The adaptive squeeze-release paradigm is generalizable beyond stress management. It encompasses synchronization therapy, tactile entrainment in sleep and relaxation contexts (see (Lee et al., 3 Jul 2025)), and embodied biofeedback for mental health and cognitive enhancement.

Empirical studies with NieNie (Yu et al., 20 Oct 2025) have shown that users experience improved engagement and more rapid downregulation of stress when compared to static-scripted applications. The continuous, tangible interaction—reinforced by responsive LLM feedback—supports both cognitive restructuring and sensorimotor regulation. Future research is oriented toward quantifying long-term efficacy, optimization of feedback modalities, and extension to new domains such as social interaction or motor rehabilitation.

7. Integration with Contemporary Rhythmic and Biofeedback Research

The adaptive squeeze-release rhythm model aligns with contemporary efforts to merge physiological sensing, algorithmic inference, and multimodal interactive feedback.

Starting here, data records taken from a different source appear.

-- ==== Sys2Proof/Laws/State.lean ====
section
/-! SUPPORT. One lemma for each field and each named update of the state, a fibre and a frame: what the
update leaves as it was, and what it writes. -/

namespace Sys2Proof.Machine

/-! ### `State.setFibre` -/

@[simp] theorem State.setFibre_time (s : State) (n : Nat) (x : Fibre) : (s.setFibre n x).time = s.time := rfl
@[simp] theorem State.setFibre_tick (s : State) (n : Nat) (x : Fibre) : (s.setFibre n x).tick = s.tick := rfl
@[simp] theorem State.setFibre_cur (s : State) (n : Nat) (x : Fibre) : (s.setFibre n x).cur = s.cur := rfl
@[simp] theorem State.setFibre_turn (s : State) (n : Nat) (x : Fibre) : (s.setFibre n x).turn = s.turn := rfl
@[simp] theorem State.setFibre_steps (s : State) (n : Nat) (x : Fibre) : (s.setFibre n x).steps = s.steps := rfl
@[simp] theorem State.setFibre_round (s : State) (n : Nat) (x : Fibre) : (s.setFibre n x).round = s.round := rfl
@[simp] theorem State.setFibre_inputs (s : State) (n : Nat) (x : Fibre) : (s.setFibre n x).inputs = s.inputs := rfl
@[simp] theorem State.setFibre_out (s : State) (n : Nat) (x : Fibre) : (s.setFibre n x).out = s.out := rfl
@[simp] theorem State.setFibre_mem (s : State) (n : Nat) (x : Fibre) : (s.setFibre n x).mem = s.mem := rfl
@[simp] theorem State.setFibre_lineKey (s : State) (n : Nat) (x : Fibre) : (s.setFibre n x).lineKey = s.lineKey := rfl
@[simp] theorem State.setFibre_badLines (s : State) (n : Nat) (x : Fibre) : (s.setFibre n x).badLines = s.badLines := rfl
@[simp] theorem State.setFibre_llc (s : State) (n : Nat) (x : Fibre) : (s.setFibre n x).llc = s.llc := rfl
@[simp] theorem State.setFibre_cmem (s : State) (n : Nat) (x : Fibre) : (s.setFibre n x).cmem = s.cmem := rfl
@[simp] theorem State.setFibre_gtag (s : State) (n : Nat) (x : Fibre) : (s.setFibre n x).gtag = s.gtag := rfl
@[simp] theorem State.setFibre_badChunks (s : State) (n : Nat) (x : Fibre) : (s.setFibre n x).badChunks = s.badChunks := rfl
@[simp] theorem State.setFibre_sharers (s : State) (n : Nat) (x : Fibre) : (s.setFibre n x).sharers = s.sharers := rfl
@[simp] theorem State.setFibre_homeQ (s : State) (n : Nat) (x : Fibre) : (s.setFibre n x).homeQ = s.homeQ := rfl
@[simp] theorem State.setFibre_hdm (s : State) (n : Nat) (x : Fibre) : (s.setFibre n x).hdm = s.hdm := rfl
@[simp] theorem State.setFibre_hdmRanges (s : State) (n : Nat) (x : Fibre) : (s.setFibre n x).hdmRanges = s.hdmRanges := rfl
@[simp] theorem State.setFibre_snoops (s : State) (n : Nat) (x : Fibre) : (s.setFibre n x).snoops = s.snoops := rfl
@[simp] theorem State.setFibre_halves (s : State) (n : Nat) (x : Fibre) : (s.setFibre n x).halves = s.halves := rfl
@[simp] theorem State.setFibre_tlb2 (s : State) (n : Nat) (x : Fibre) : (s.setFibre n x).tlb2 = s.tlb2 := rfl
@[simp] theorem State.setFibre_cells (s : State) (n : Nat) (x : Fibre) : (s.setFibre n x).cells = s.cells := rfl
@[simp] theorem State.setFibre_fibres (s : State) (n : Nat) (x : Fibre) : (s.setFibre n x).fibres = Dict.put s.fibres n x := rfl
@[simp] theorem State.setFibre_nextFid (s : State) (n : Nat) (x : Fibre) : (s.setFibre n x).nextFid = s.nextFid := rfl
@[simp] theorem State.setFibre_accesses (s : State) (n : Nat) (x : Fibre) : (s.setFibre n x).accesses = s.accesses := rfl
@[simp] theorem State.setFibre_nextId (s : State) (n : Nat) (x : Fibre) : (s.setFibre n x).nextId = s.nextId := rfl
@[simp] theorem State.setFibre_groups (s : State) (n : Nat) (x : Fibre) : (s.setFibre n x).groups = s.groups := rfl
@[simp] theorem State.setFibre_nextGid (s : State) (n : Nat) (x : Fibre) : (s.setFibre n x).nextGid = s.nextGid := rfl
@[simp] theorem State.setFibre_launches (s : State) (n : Nat) (x : Fibre) : (s.setFibre n x).launches = s.launches := rfl
@[simp] theorem State.setFibre_expect (s : State) (n : Nat) (x : Fibre) : (s.setFibre n x).expect = s.expect := rfl
@[simp] theorem State.setFibre_taking (s : State) (n : Nat) (x : Fibre) : (s.setFibre n x).taking = s.taking := rfl
@[simp] theorem State.setFibre_changes (s : State) (n : Nat) (x : Fibre) : (s.setFibre n x).changes = s.changes := rfl
@[simp] theorem State.setFibre_cancelling (s : State) (n : Nat) (x : Fibre) : (s.setFibre n x).cancelling = s.cancelling := rfl
@[simp] theorem State.setFibre_events (s : State) (n : Nat) (x : Fibre) : (s.setFibre n x).events = s.events := rfl
@[simp] theorem State.setFibre_queues (s : State) (n : Nat) (x : Fibre) : (s.setFibre n x).queues = s.queues := rfl
@[simp] theorem State.setFibre_virga (s : State) (n : Nat) (x : Fibre) : (s.setFibre n x).virga = s.virga := rfl
@[simp] theorem State.setFibre_dies (s : State) (n : Nat) (x : Fibre) : (s.setFibre n x).dies = s.dies := rfl
@[simp] theorem State.setFibre_credits (s : State) (n : Nat) (x : Fibre) : (s.setFibre n x).credits = s.credits := rfl
@[simp] theorem State.setFibre_ctl (s : State) (n : Nat) (x : Fibre) : (s.setFibre n x).ctl = s.ctl := rfl
@[simp] theorem State.setFibre_keys (s : State) (n : Nat) (x : Fibre) : (s.setFibre n x).keys = s.keys := rfl
@[simp] theorem State.setFibre_ideKeys (s : State) (n : Nat) (x : Fibre) : (s.setFibre n x).ideKeys = s.ideKeys := rfl
@[simp] theorem State.setFibre_sessions (s : State) (n : Nat) (x : Fibre) : (s.setFibre n x).sessions = s.sessions := rfl
@[simp] theorem State.setFibre_flashGood (s : State) (n : Nat) (x : Fibre) : (s.setFibre n x).flashGood = s.flashGood := rfl
@[simp] theorem State.setFibre_imageVer (s : State) (n : Nat) (x : Fibre) : (s.setFibre n x).imageVer = s.imageVer := rfl
@[simp] theorem State.setFibre_image (s : State) (n : Nat) (x : Fibre) : (s.setFibre n x).image = s.image := rfl
@[simp] theorem State.setFibre_runImage (s : State) (n : Nat) (x : Fibre) : (s.setFibre n x).runImage = s.runImage := rfl
@[simp] theorem State.setFibre_recovery (s : State) (n : Nat) (x : Fibre) : (s.setFibre n x).recovery = s.recovery := rfl
@[simp] theorem State.setFibre_partners (s : State) (n : Nat) (x : Fibre) : (s.setFibre n x).partners = s.partners := rfl
@[simp] theorem State.setFibre_ports (s : State) (n : Nat) (x : Fibre) : (s.setFibre n x).ports = s.ports := rfl
@[simp] theorem State.setFibre_untrained (s : State) (n : Nat) (x : Fibre) : (s.setFibre n x).untrained = s.untrained := rfl
@[simp] theorem State.setFibre_fusedMin (s : State) (n : Nat) (x : Fibre) : (s.setFibre n x).fusedMin = s.fusedMin := rfl
@[simp] theorem State.setFibre_flashCfg (s : State) (n : Nat) (x : Fibre) : (s.setFibre n x).flashCfg = s.flashCfg := rfl
@[simp] theorem State.setFibre_startedAt (s : State) (n : Nat) (x : Fibre) : (s.setFibre n x).startedAt = s.startedAt := rfl
@[simp] theorem State.setFibre_leaseAt (s : State) (n : Nat) (x : Fibre) : (s.setFibre n x).leaseAt = s.leaseAt := rfl
@[simp] theorem State.setFibre_closed (s : State) (n : Nat) (x : Fibre) : (s.setFibre n x).closed = s.closed := rfl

It shares conceptual ground with earlier systems employing rhythmic haptic feedback for sleep and relaxation (Lee et al., 3 Jul 2025), but extends them by adding dynamic LLM-based narrative and embodied user engagement.

This integration realizes a fully immersive, adaptive, and embodied feedback architecture, mapping real-time physiological changes into interactively modulated rhythm patterns and dynamically updated linguistic guidance, thereby constituting a new standard in the design of bioadaptive stress regulation technologies.